Stored items:
-- ==== Sys2Proof/Laws/Hdr.lean ====
section
/-! SUPPORT. The chunk walk of PARSE_HEADER (spec/40_header_parser.md R121 to R133): one chunk, one turn of
the walk, and what the walk has found. -/

namespace Sys2Proof.Machine

/-- The fields the walk records fit their registers and pass the checks (R128 to R130). -/
def FmtFields.Good (f : FmtFields) : Prop :=
  f.accepted = true ∧ f.fmt < 2 ^ 16 ∧ f.ch < 2 ^ 16 ∧ f.rate < 2 ^ 32 ∧ f.brate < 2 ^ 32 ∧
    f.balign < 2 ^ 16 ∧ f.bits < 2 ^ 16

/-- A recorded payload lies in the buffer and under the ceiling (R131). -/
def DataFields.Good (aw len : Nat) (d : DataFields) : Prop :=
  20 ≤ d.doff ∧ d.dlen ≤ chunkMax ∧ d.doff + d.dlen ≤ len ∧ d.doff + d.dlen < 2 ^ aw

/-- What the walk has found is good. -/
def Found.Good (aw len : Nat) (found : Found) : Prop :=
  (∀ f, found.fmt = some f → f.Good) ∧ (∀ d, found.data = some d → d.Good aw len)

theorem FmtFields.accepted_iff (f : FmtFields) : f.accepted = true ↔
    (1 ≤ f.ch ∧ f.ch ≤ 8) ∧ (1 ≤ f.rate ∧ f.rate ≤ 384000) ∧ f.balign ≠ 0 ∧
    (1 ≤ f.bits ∧ f.bits ≤ 64) ∧
    (f.fmt = 1 → f.balign = (f.ch * f.bits + 7) / 8 ∧ f.brate = f.rate * f.balign) := by
  simp only [FmtFields.accepted, Bool.and_eq_true, Bool.not_eq_true', Bool.or_eq_false_iff,
    beq_eq_false_iff_ne, decide_eq_false_iff_not, Bool.or_eq_true, bne_iff_ne, beq_iff_eq, ne_eq]
  constructor
  · rintro ⟨⟨⟨⟨h1, h2⟩, h3⟩, h4⟩, h5⟩
    exact ⟨by omega, by omega, h3, by omega, fun h => h5.resolve_left (absurd h ·)⟩
  · rintro ⟨h1, h2, h3, h4, h5⟩
    refine ⟨⟨⟨⟨by omega, by omega⟩, h3⟩, by omega⟩, ?_⟩
    by_cases h : f.fmt = 1
    · exact .inr (h5 h)
    · exact .inl h

/-- One chunk keeps what has been found good. -/
theorem chunk_good {aw : Nat} {m : Memory} {buf len off : Nat} {found found' : Found} (ho : 12 ≤ off)
    (hg : found.Good aw len) (h : chunk aw m buf len off found = some found') : found'.Good aw len := by
  unfold chunk at h
  simp only at h
  split at h
  · split at h
    · cases h
    · cases h; exact hg
  · next hb =>
    simp only [not_or, not_lt, not_le] at hb
    split at h
    · split at h
      · cases h
      · split at h
        · next hacc =>
          cases h
          refine ⟨fun f hf => ?_, hg.2⟩
          cases hf
          exact ⟨hacc, Memory.readLE_lt _ _ 2, Memory.readLE_lt _ _ 2, Memory.readLE_lt _ _ 4,
            Memory.readLE_lt _ _ 4, Memory.readLE_lt _ _ 2, Memory.readLE_lt _ _ 2⟩
        · cases h
    · split at h
      · cases h
        refine ⟨hg.1, fun d hd => ?_⟩
        cases hd
        refine ⟨?_, hb.1, hb.2.2, hb.2.1⟩
        show 20 ≤ off + 8
        omega
      · cases h; exact hg

/-- A record comes from something good that the walk found. -/
theorem walk_good {aw : Nat} {m : Memory} {buf len fuel off : Nat} {found : Found} {r : WaveFormat}
    (ho : 12 ≤ off) (hg : found.Good aw len) (h : walk aw m buf len fuel off found = some r) :
    ∃ found', Found.Good aw len found' ∧ found'.record = some r := by
  induction fuel generalizing off found with
  | zero => exact ⟨found, hg, h⟩
  | succ fuel ih =>
    unfold walk at h
    simp only at h
    split at h
    · cases h
    · split at h
      · exact ⟨found, hg, h⟩
      · cases hc : chunk aw m buf len off found with
        | none => rw [hc] at h; cases h
        | some found' =>
          rw [hc] at h
          simp only at h
          have hg' := chunk_good ho hg hc
          split at h
          · exact ⟨found', hg', h⟩
          · split at h
            · cases h
            · exact ih (by unfold nextChunk; omega) hg' h

/-- What a parse that ends OK was given and found. -/
theorem parseHeader_good {aw : Nat} {m : Memory} {buf len : Nat} {r : WaveFormat}
    (h : parseHeader aw m buf len = some r) :
    tooShort buf len = false ∧ ∃ found, Found.Good aw len found ∧ found.record = some r := by
  unfold parseHeader at h
  simp only at h
  split at h
  · cases h
  · next hs =>
    split at h
    · cases h
    · split at h
      · cases h
      · exact ⟨by simpa using hs, walk_good (le_refl _) ⟨by simp, by simp⟩ h⟩

/-- The registers of a record made of good fields hold those fields. -/
theorem record_valid {aw len : Nat} {found : Found} {r : WaveFormat} (hg : found.Good aw len)
    (h : found.record = some r) :
    WaveFormat.Valid aw r ∧ r.dataOffset + r.dataLen.toNat ≤ len := by
  unfold Found.record at h
  split at h
  · next f d hf hd =>
    cases h
    obtain ⟨hacc, h1, h2, h3, h4, h5, h6⟩ := hg.1 f hf
    obtain ⟨k1, k2, k3, k4⟩ := hg.2 d hd
    obtain ⟨a1, a2, a3, a4, a5⟩ := (FmtFields.accepted_iff f).1 hacc
    have e : d.dlen % 2 ^ 32 = d.dlen := Nat.mod_eq_of_lt (by unfold chunkMax at k2; omega)
    refine ⟨⟨?_, ?_, ?_, ?_, ?_, ?_, k1, ?_, ?_⟩, ?_⟩ <;>
      simp only [BitVec.toNat_ofNat, Nat.mod_eq_of_lt h1, Nat.mod_eq_of_lt h2, Nat.mod_eq_of_lt h3,
        Nat.mod_eq_of_lt h4, Nat.mod_eq_of_lt h5, Nat.mod_eq_of_lt h6, e]
    · exact a1
    · exact a2
    · omega
    · exact a4
    · exact fun h => (a5 h).1
    · exact fun h => (a5 h).2
    · exact k2
    · exact k4
    · exact k3
  · cases h

/-! ### One turn of the walk -/

/-- A turn at a chunk header inside the buffer. -/
theorem walk_succ {aw : Nat} {m : Memory} {buf len fuel off : Nat} {found : Found}
    (h1 : off + 8 < 2 ^ aw) (h2 : off + 8 ≤ len) :
    walk aw m buf len (fuel + 1) off found =
      match chunk aw m buf len off found with
      | none => none
      | some found' =>
        if found'.fmt.isSome && found'.data.isSome then found'.record
        else if 2 ^ aw ≤ nextChunk off (m.readLE (buf + off + 4) 4) then none
        else walk aw m buf len fuel (nextChunk off (m.readLE (buf + off + 4) 4)) found' := by
  have e1 : ¬ 2 ^ aw ≤ off + 8 := not_le.2 h1
  have e2 : ¬ len < off + 8 := not_lt.2 h2
  simp only [walk, e1, e2, if_false]
  try rfl

/-- A turn past the end of the buffer ends the walk as exhausted (R125). -/
theorem walk_exhausted {aw : Nat} {m : Memory} {buf len fuel off : Nat} {found : Found}
    (h : len < off + 8) (hn : found.record = none) : walk aw m buf len fuel off found = none := by
  cases fuel with
  | zero => exact hn
  | succ fuel =>
    rw [walk]
    split
    · rfl
    · simp [hn]

/-- The bytes a chunk's outcome depends on lie in the buffer (R137). -/
theorem chunk_congr {aw : Nat} {m m' : Memory} {buf len off : Nat} (found : Found)
    (h : ∀ a, InSpan buf len a → m.read a = m'.read a) (ho : off + 8 ≤ len) :
    chunk aw m buf len off found = chunk aw m' buf len off found := by
  have ht : m.tag (buf + off) = m'.tag (buf + off) := by
    simp only [Memory.tag]
    rw [h _ ⟨by omega, by omega⟩, h _ ⟨by omega, by omega⟩, h _ ⟨by omega, by omega⟩,
      h _ ⟨by omega, by omega⟩]
  have hs : m.readLE (buf + off + 4) 4 = m'.readLE (buf + off + 4) 4 :=
    Memory.readLE_congr fun x hx => h x ⟨by have := hx.1; omega, by have := hx.2; omega⟩
  unfold chunk
  simp only [ht, hs]
  by_cases hb : chunkMax < m'.readLE (buf + off + 4) 4 ∨ 2 ^ aw ≤ off + 8 + m'.readLE (buf + off + 4) 4 ∨
      len < off + 8 + m'.readLE (buf + off + 4) 4
  · simp only [if_pos hb]
  · simp only [if_neg hb]
    by_cases hsz : m'.readLE (buf + off + 4) 4 < 16
    · simp only [if_pos hsz]
    · have hf : m.fmtFields (buf + off + 8) = m'.fmtFields (buf + off + 8) := by
        simp only [not_or, not_lt, not_le] at hb hsz
        simp only [Memory.fmtFields]
        congr 1 <;> exact Memory.readLE_congr fun x hx =>
          h x ⟨by have := hx.1; omega, by have := hx.2; omega⟩
      simp only [hf]

end Sys2Proof.Machine
end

**PROMPT**
Set down, exactly as they stand above, the lines starting with the line with "have e2 : ¬ len < off + 8 := not_lt.2 h2" and going on through the line with "h _ ⟨by omega, by omega⟩]", and no others.

**SOLUTION TO THE EXERCISE**
  have e2 : ¬ len < off + 8 := not_lt.2 h2
  simp only [walk, e1, e2, if_false]
  try rfl

/-- A turn past the end of the buffer ends the walk as exhausted (R125). -/
theorem walk_exhausted {aw : Nat} {m : Memory} {buf len fuel off : Nat} {found : Found}
    (h : len < off + 8) (hn : found.record = none) : walk aw m buf len fuel off found = none := by
  cases fuel with
  | zero => exact hn
  | succ fuel =>
    rw [walk]
    split
    · rfl
    · simp [hn]

/-- The bytes a chunk's outcome depends on lie in the buffer (R137). -/
theorem chunk_congr {aw : Nat} {m m' : Memory} {buf len off : Nat} (found : Found)
    (h : ∀ a, InSpan buf len a → m.read a = m'.read a) (ho : off + 8 ≤ len) :
    chunk aw m buf len off found = chunk aw m' buf len off found := by
  have ht : m.tag (buf + off) = m'.tag (buf + off) := by
    simp only [Memory.tag]
    rw [h _ ⟨by omega, by omega⟩, h _ ⟨by omega, by omega⟩, h _ ⟨by omega, by omega⟩,
      h _ ⟨by omega, by omega⟩]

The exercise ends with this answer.